/-- The I/O rows. -/
def Obligations.NvmCommandRows : Prop :=
  (∀ (s : State) (key : Nat) (c : Cmd) (x : Nat), s.ioStatus c = some x → x ≠ 0x083 →
    (IoReady s key 0x00 c → c.nsid ≠ 0xFFFFFFFF → Runs (.flush key) s (Ends key c x 0 s)) ∧
    (IoReady s key 0x01 c → Runs (.write key) s (Ends key c x 0 s)) ∧
    (IoReady s key 0x02 c → Runs (.read key) s (Ends key c x 0 s)) ∧
    (IoReady s key 0x05 c → Runs (.compare key) s (Ends key c x 0 s)) ∧
    (IoReady s key 0x08 c → Runs (.writeZeroes key) s (Ends key c x 0 s)) ∧
    (IoReady s key 0x09 c → Runs (.datasetManagement key) s (Ends key c x 0 s)) ∧
    (IoReady s key 0x0D c → Runs (.reservationRegister key) s (Ends key c x 0 s)) ∧
    (IoReady s key 0x0E c → Runs (.reservationReport key) s (Ends key c x 0 s)) ∧
    (IoReady s key 0x11 c → Runs (.reservationAcquire key) s (Ends key c x 0 s)) ∧
    (IoReady s key 0x15 c → Runs (.reservationRelease key) s (Ends key c x 0 s))) ∧
  (∀ (s : State) (key : Nat) (c : Cmd), s.cmd key = some c → c.stage = .admitted → c.io = true → c.opcode = 0 →
    c.nsid = 0xFFFFFFFF → c.field 1 1 % 4 = 0 → Runs (.flush key) s (Ends key c 0 0 s)) ∧
  (∀ (s : State) (key : Nat) (c : Cmd), IoReady s key 0x00 c → c.nsid ≠ 0xFFFFFFFF → s.ioStatus c = none →
    s.isForwarded c = false → Runs (.flush key) s fun t =>
    (∃ d, t.cmd key = some d ∧ d.stage = .finished ∧ d.status = 0) ∧ OtherCmds key s t ∧
    t = { s with cmf := { s.cmf with cmds := t.cmf.cmds } }) ∧
  (∀ (s : State) (key : Nat) (c : Cmd) (n : Ns) (k : Conn), s.ioStatus c = none → s.isForwarded c = false → c.ns = some n →
    RoceReply s c k → c.keyed = true →
    let fetches (t : State) : Prop :=
      (∃ d, t.cmd key = some d ∧ d.stage = .fetching ∧ d.first = c.slba * n.block / 4096) ∧ OtherCmds key s t ∧
      t.out = s.out ++ [.roce c.conn 4 k.npsn (packetsOf k.seg (c.nlb * n.block))
        (rethBytes c.sglAddr c.sglKey (c.nlb * n.block))] ∧
      SameRegs [(F.CMF.STAT.COUNT.nth 10).addr] s t ∧
      t = { s with
        cmf := { s.cmf with cmds := t.cmf.cmds }, qpc := { s.qpc with conns := t.qpc.conns }, out := t.out, regs := t.regs }
    (IoReady s key 0x01 c → Runs (.write key) s fetches) ∧ (IoReady s key 0x05 c → Runs (.compare key) s fetches)) ∧
  (∀ (s : State) (key : Nat) (c : Cmd) (n : Ns) (d : KeySlot), IoHeld s key 0x01 c n → c.partials n.block = [] → c.count = 1 →
    s.digestKey = some d → Runs (.write key) s fun t =>
    t.cmd key = some { c with stage := .writing, items := [], recorded := false, reads := [] } ∧ OtherCmds key s t ∧
    t.rdx.nextChunk = s.rdx.nextChunk + 1 ∧
    (∃ j, Tab.find t.rdx.chunks s.rdx.nextChunk = some j ∧ j.stage = .cut ∧ j.cmd = some key ∧ j.granule = c.first ∧
      j.granules = 1) ∧
    (∀ m, m ≠ s.rdx.nextChunk → Tab.find t.rdx.chunks m = Tab.find s.rdx.chunks m) ∧
    SameRegs [(F.CMF.STAT.COUNT.nth 11).addr] s t ∧ SameMemory s t) ∧
  (∀ (s : State) (key : Nat) (c : Cmd) (n : Ns) (k : Conn), IoHeld s key 0x02 c n → RoceReply s c k → s.other = none →
    c.count = 1 → s.readWaits key c = false → mapPageKey c.nsid c.first ∈ s.ftl.mapCached →
    (∀ r ∈ s.ftl.journal, r.applied = true ∨ r.superseded = true) → s.ftl.tables.entry c.nsid c.first = none →
    Runs (.read key) s fun t =>
    (∃ d, t.cmd key = some d ∧ d.stage = .finished ∧ d.status = 0 ∧ d.resolved = true) ∧ OtherCmds key s t ∧
    (let (a, b) := c.byteRange n.block
     let p := pieceOf a b c.first (List.replicate 4096 0)
     t.out = s.out ++ [.roce c.conn 2 k.npsn (packetsOf k.seg p.2.length)
       (rethBytes (c.sglAddr + p.1) c.sglKey p.2.length ++ p.2)]) ∧
    t = { s with cmf := { s.cmf with cmds := t.cmf.cmds }, qpc := { s.qpc with conns := t.qpc.conns }, out := t.out }) ∧
  (∀ (s : State) (key : Nat) (c : Cmd) (n : Ns), IoHeld s key 0x05 c n → s.other = none →
    c.count = 1 → s.readWaits key c = false → mapPageKey c.nsid c.first ∈ s.ftl.mapCached →
    (∀ r ∈ s.ftl.journal, r.applied = true ∨ r.superseded = true) → s.ftl.tables.entry c.nsid c.first = none →
    let (a, b) := c.byteRange n.block
    Runs (.compare key) s fun t =>
    (∃ d, t.cmd key = some d ∧ d.stage = .finished ∧
      d.status = if c.data = (pieceOf a b c.first (List.replicate 4096 0)).2 then 0 else 0x285) ∧ OtherCmds key s t ∧
    t = { s with cmf := { s.cmf with cmds := t.cmf.cmds } }) ∧
  (∀ (s : State) (key : Nat) (c : Cmd) (n : Ns), IoHeld s key 0x08 c n → c.partials n.block = [] →
    c.slba * n.block % 4096 = 0 → (c.slba + c.nlb) * n.block % 4096 = 0 → 0 < n.block → Runs (.writeZeroes key) s fun t =>
    t.cmd key = some { c with
      stage := .writing, recorded := false, reads := [],
      items := [[.dealloc c.nsid (c.slba * n.block / 4096) (c.nlb * n.block / 4096)]] } ∧ OtherCmds key s t ∧
    t.rdx.nextChunk = s.rdx.nextChunk ∧ (∀ m, Tab.find t.rdx.chunks m = Tab.find s.rdx.chunks m) ∧
    SameRegs [(F.CMF.STAT.COUNT.nth 11).addr] s t ∧ SameMemory s t) ∧
  (∀ (s : State) (key : Nat) (c : Cmd) (n : Ns), IoHeld s key 0x09 c n → c.cdw 10 % 256 = 0 →
    let first := leNat ((c.data.drop 8).take 8)
    let len := leNat ((c.data.drop 4).take 4)
    (n.nsze < first + len → Runs (.datasetManagement key) s (Ends key c 0x080 0 s)) ∧
    (first + len ≤ n.nsze → (c.cdw 11).testBit 2 = false → Runs (.datasetManagement key) s (Ends key c 0 0 s)) ∧
    (first + len ≤ n.nsze → (c.cdw 11).testBit 2 = true →
      (first * n.block + 4095) / 4096 < (first + len) * n.block / 4096 → Runs (.datasetManagement key) s fun t =>
      (∃ d, t.cmd key = some d ∧ d.stage = .writing ∧ d.items = [[.dealloc c.nsid ((first * n.block + 4095) / 4096)
        ((first + len) * n.block / 4096 - (first * n.block + 4095) / 4096)]]) ∧ OtherCmds key s t ∧ t.regs = s.regs ∧
      SameMemory s t))

/-- The reservation rows, each in its turn and with its data present. -/
def Obligations.ReservationRows : Prop :=
  let ready (s : State) (key op : Nat) (c : Cmd) (n : Ns) : Prop :=
    s.cmd key = some c ∧ c.stage = .held ∧ c.io = true ∧ c.opcode = op ∧ c.ns = some n ∧ s.outOfTurn key c = false ∧
      s.other = none
  let changed (s : State) (key : Nat) (c : Cmd) (r : Rsv) (op : Nat) (k pk : Word) (t : State) : Prop :=
    t.rsvOf c.nsid = r ∧ (∀ m, m ≠ c.nsid → t.rsvOf m = s.rsvOf m) ∧
    t.cmd key = some { c with stage := .writing, recorded := true, items := [] } ∧ OtherCmds key s t ∧
    t.ftl.journal.map JRec.items = s.ftl.journal.map JRec.items ++
      [[.rsv c.nsid op r.rtype r.ptpl r.prgen c.host k pk]] ∧
    SameRegs [(F.FTL.STAT.COUNT.nth 12).addr] s t ∧
    t = { s with cmf := { s.cmf with rsv := t.cmf.rsv, cmds := t.cmf.cmds }, ftl := t.ftl, regs := t.regs }
  (∀ (s : State) (key : Nat) (c : Cmd) (n : Ns), ready s key 0x0D c n → c.cdw 10 % 8 = 0 → c.cdw 10 / 2 ^ 30 = 0 →
    (s.rsvOf c.nsid).registrant c.host = none →
    let r := s.rsvOf c.nsid
    (r.regs.length < 64 → Runs (.reservationRegister key) s (changed s key c { r with
      regs := r.regs ++ [⟨c.host, c.dataWord 8⟩], prgen := (r.prgen + 1) % 2 ^ 32 } 1 (c.dataWord 8) 0)) ∧
    (64 ≤ r.regs.length → Runs (.reservationRegister key) s (Ends key c 0x002 0 s))) ∧
  (∀ (s : State) (key : Nat) (c : Cmd) (n : Ns), ready s key 0x11 c n → c.cdw 10 % 16 = 0 →
    let r := s.rsvOf c.nsid
    let rtype := c.cdw 10 / 256 % 256
    (∀ g, r.registrant c.host = some g → g.key = c.dataWord 0 → 1 ≤ rtype → rtype ≤ 6 → r.rtype = 0 →
      Runs (.reservationAcquire key) s (changed s key c { r with rtype := rtype, holder := some c.host } 4 (c.dataWord 0) 0)) ∧
    (r.registrant c.host = none → Runs (.reservationAcquire key) s fun t =>
      t.cmd key = some { c with stage := .finished, status := 0x083, dw0 := 0 } ∧ OtherCmds key s t ∧
      t.fld (F.CMF.STAT.COUNT.nth 14) = (s.fld (F.CMF.STAT.COUNT.nth 14) + 1) % 2 ^ 64 ∧
      SameRegs [(F.CMF.STAT.COUNT.nth 14).addr] s t ∧
      t = { s with cmf := { s.cmf with cmds := t.cmf.cmds }, regs := t.regs })) ∧
  (∀ (s : State) (key : Nat) (c : Cmd) (n : Ns) (g : Registrant), ready s key 0x15 c n → c.cdw 10 % 16 = 0 →
    (s.rsvOf c.nsid).registrant c.host = some g → g.key = c.dataWord 0 → (s.rsvOf c.nsid).holder = some c.host →
    (s.rsvOf c.nsid).rtype = c.cdw 10 / 256 % 256 → ((s.rsvOf c.nsid).rtype = 1 ∨ (s.rsvOf c.nsid).rtype = 2) →
    Runs (.reservationRelease key) s (changed s key c { s.rsvOf c.nsid with rtype := 0, holder := none } 6 (c.dataWord 0) 0)) ∧
  (∀ (s : State) (key : Nat) (c : Cmd) (n : Ns), ready s key 0x0E c n →
    ((c.cdw 11).testBit 0 = false → Runs (.reservationReport key) s (Ends key c 0x018 0 s)) ∧
    (∀ k, (c.cdw 11).testBit 0 = true → RoceReply s c k →
      let len := (c.cdw 10 + 1) * 4
      let b := (s.rsvStatus (s.rsvOf c.nsid)).take len
      Runs (.reservationReport key) s (Returns key c k (b ++ List.replicate (len - b.length) 0) s)))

● **EXERCISE INSTRUCTIONS**
Only the lines from the first one of the listing up to and including the line where "(IoReady s key 0x01 c → Runs (.write key) s (Ends" appears are wanted, reproduced exactly.

● **OUTPUT**
/-- The I/O rows. -/
def Obligations.NvmCommandRows : Prop :=
  (∀ (s : State) (key : Nat) (c : Cmd) (x : Nat), s.ioStatus c = some x → x ≠ 0x083 →
    (IoReady s key 0x00 c → c.nsid ≠ 0xFFFFFFFF → Runs (.flush key) s (Ends key c x 0 s)) ∧
    (IoReady s key 0x01 c → Runs (.write key) s (Ends key c x 0 s)) ∧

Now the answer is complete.